L’allongement de la vie concerne aujourd’hui toute la population française, et les personnes autistes ne font pas exception. En France, on estime qu’environ 700 000 personnes sont autistes, dont plus de 80% sont des adultes (source : HAS, 2018). Pourtant, dans les politiques publiques comme dans les pratiques du terrain, la question du vieillissement des adultes autistes demeure un angle mort.

Le territoire de Midi-Pyrénées, à dominante rurale et marqué par une offre médico-sociale inégale, illustre bien les difficultés d’accompagnement. Les familles, les professionnels et les personnes concernées se retrouvent souvent isolées, face à des situations complexes qui évoluent avec l’âge. Comment préserver l’autonomie et la qualité de vie de ces adultes autistes lorsqu’ils avancent en âge, parfois avec de nouvelles fragilités physiques, psychiques ou sociales ?
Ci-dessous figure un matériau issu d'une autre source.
theorem lcWipe_otp (s : State) : s.lcWipe.otp.lc = s.otp.lc ∧ s.lcWipe.pwr = s.pwr ∧ (s.lcWipe.otp.lc = s.otp.lc ∧ s.lcWipe.otp.prog = s.otp.prog ∧ s.lcWipe.otp.rev = s.otp.rev ∧ s.lcWipe.otp.avk = s.otp.avk ∧ s.lcWipe.otp.minVer = s.otp.minVer) := by
  unfold State.lcWipe; split
  · exact ⟨rfl, rfl, rfl, rfl, rfl, rfl, rfl⟩
  · extract_lets t o u
    rw [State.set_otp, State.set_pwr]
    unfold u o t State.dropRegs State.wipeMemories; exact ⟨rfl, rfl, rfl, rfl, rfl, rfl, rfl⟩

theorem imageCode_congr (s t : State) (slot : List Byte) (h : t.otp.lc = s.otp.lc ∧ t.otp.prog = s.otp.prog ∧ t.otp.rev = s.otp.rev ∧ t.otp.avk = s.otp.avk ∧ t.otp.minVer = s.otp.minVer) : t.imageCode slot = s.imageCode slot := by
  unfold State.imageCode State.avkHash; rw [h.1, h.2.1, h.2.2.1, h.2.2.2.1, h.2.2.2.2]

theorem noImage_stage (s : State) : s.noImage.get F.SYS_BOOT_STS_STAGE = 8 := by unfold State.noImage; (first | ((simp (disch := (first | assumption | exact Nat.le_of_ble_eq_true rfl | exact Or.inr (Or.inl (Nat.le_of_ble_eq_true rfl)) | exact Or.inr (Or.inr (Nat.le_of_ble_eq_true rfl)) | decide | (left; decide) | (left; assumption) | omega)) [State.sets, State.inc, State.add, State.incMod, State.get_set_same, State.get_set_ne, State.reg_set_ne, State.effReg_set_ne, State.flag, State.done, State.fail, State.log_get]); done) | ((simp (disch := (first | assumption | exact Nat.le_of_ble_eq_true rfl | exact Or.inr (Or.inl (Nat.le_of_ble_eq_true rfl)) | exact Or.inr (Or.inr (Nat.le_of_ble_eq_true rfl)) | decide | (left; decide) | (left; assumption) | omega)) [State.sets, State.inc, State.add, State.incMod, State.get_set_same, State.get_set_ne, State.reg_set_ne, State.effReg_set_ne, State.flag, State.done, State.fail, State.log_get]); rfl) | rfl)

theorem imageSelect_facts (s : State) (slotA slotB : List Byte) :
    (s.imageSelect slotA slotB).get F.SYS_BOOT_STS_STAGE = (if s.imageCode slotA = 0 ∨ s.imageCode slotB = 0 then 3 else 8) ∧
    (s.imageCode slotA = 0 → (hdr slotB 8 4 ≤ hdr slotA 8 4 ∨ s.imageCode slotB ≠ 0) → (s.imageSelect slotA slotB).get F.SYS_BOOT_STS_SLOT = 0 ∧ (s.imageSelect slotA slotB).boot.recs = (imageSeq slotA (hdr slotA 0x18 4) (hdr slotA 0x1C 4)).getD []) ∧
    (s.imageCode slotB = 0 → (hdr slotA 8 4 < hdr slotB 8 4 ∨ s.imageCode slotA ≠ 0) → (s.imageSelect slotA slotB).get F.SYS_BOOT_STS_SLOT = 1 ∧ (s.imageSelect slotA slotB).boot.recs = (imageSeq slotB (hdr slotB 0x18 4) (hdr slotB 0x1C 4)).getD []) := by
  unfold State.imageSelect; extract_lets +onlyGivenNames s' a b t1 t2
  have ea : s.imageCode slotA = a := (imageCode_congr s s' slotA (by unfold s'; rw [State.set_otp]; exact ⟨rfl, rfl, rfl, rfl, rfl⟩)).symm
  have eb : s.imageCode slotB = b := (imageCode_congr s s' slotB (by unfold s'; rw [State.set_otp]; exact ⟨rfl, rfl, rfl, rfl, rfl⟩)).symm
  rw [ea, eb]; clear ea eb
  clear_value a b
  generalize s' = s at *
  have c := fun (x : State) n sl => imageChosen_facts x n sl
  change _ = (if a = 0 ∨ b = 0 then 3 else 8) ∧ (a = 0 → (_ ∨ b ≠ 0) → _) ∧ (b = 0 → (_ ∨ a ≠ 0) → _)
  by_cases hv : hdr slotA 8 4 < hdr slotB 8 4
  · simp only [hv, if_true]
    by_cases hb : b = 0
    · simp only [hb, if_true, or_true]
      refine ⟨(c s 1 slotB).1, fun _ h => ?_, fun _ _ => ⟨(c s 1 slotB).2.1, (c s 1 slotB).2.2.1⟩⟩
      rcases h with h | h
      · omega
      · exact absurd rfl h
    · simp only [hb, if_false, or_false]
      by_cases ha : a = 0
      · simp only [ha, if_true]
        exact ⟨(c _ 0 slotA).1, fun _ _ => ⟨(c _ 0 slotA).2.1, (c _ 0 slotA).2.2.1⟩, fun h => absurd h (by simp)⟩
      · simp only [ha, if_false]
        exact ⟨noImage_stage _, fun h => absurd h (by simp), fun h => absurd h (by simp)⟩
  · simp only [hv, if_false]
    by_cases ha : a = 0
    · simp only [ha, if_true, true_or]
      refine ⟨(c s 0 slotA).1, fun _ _ => ⟨(c s 0 slotA).2.1, (c s 0 slotA).2.2.1⟩, fun _ h => ?_⟩
      rcases h with h | h
      · exact absurd h (by simp)
      · exact absurd rfl h
    · simp only [ha, if_false, false_or]
      by_cases hb : b = 0
      · simp only [hb, if_true]
        exact ⟨(c _ 1 slotB).1, fun h => absurd h (by simp), fun _ _ => ⟨(c _ 1 slotB).2.1, (c _ 1 slotB).2.2.1⟩⟩
      · simp only [hb, if_false]
        exact ⟨noImage_stage _, fun h => absurd h (by simp), fun h => absurd h (by simp)⟩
Mieux comprendre le vieillissement chez les adultes autistes

L’autisme est un trouble du neuro-développement qui persiste tout au long de la vie. Pourtant, la majorité des études et des dispositifs sont centrés sur la petite enfance et l’adolescence. Les connaissances sur les spécificités du vieillissement des personnes autistes restent partielles, et doivent impérativement être approfondies.

  • Un processus singulier : Les adultes autistes vieillissants présentent une hétérogénéité extrême dans leurs parcours. Certains conservent une autonomie importante, tandis que d’autres voient apparaître des troubles sensoriels, de l’anxiété, une vulnérabilité accrue à la dépression ou des pathologies du vieillissement plus précoces (source : INSERM, 2020).
  • Un risque plus élevé d’isolement : Les ruptures de parcours – fin des structures d’accueil, décès des parents, changement de référents médicaux – sont autant de facteurs aggravant la perte d’autonomie. Selon l’étude menée par Santé Publique France (2021), près de 60% des adultes autistes ne bénéficient d’aucun accompagnement dédié au-delà de la cinquantaine.

Préserver l’autonomie nécessite donc de repenser l’accompagnement pour anticiper ces transitions et répondre réellement aux besoins.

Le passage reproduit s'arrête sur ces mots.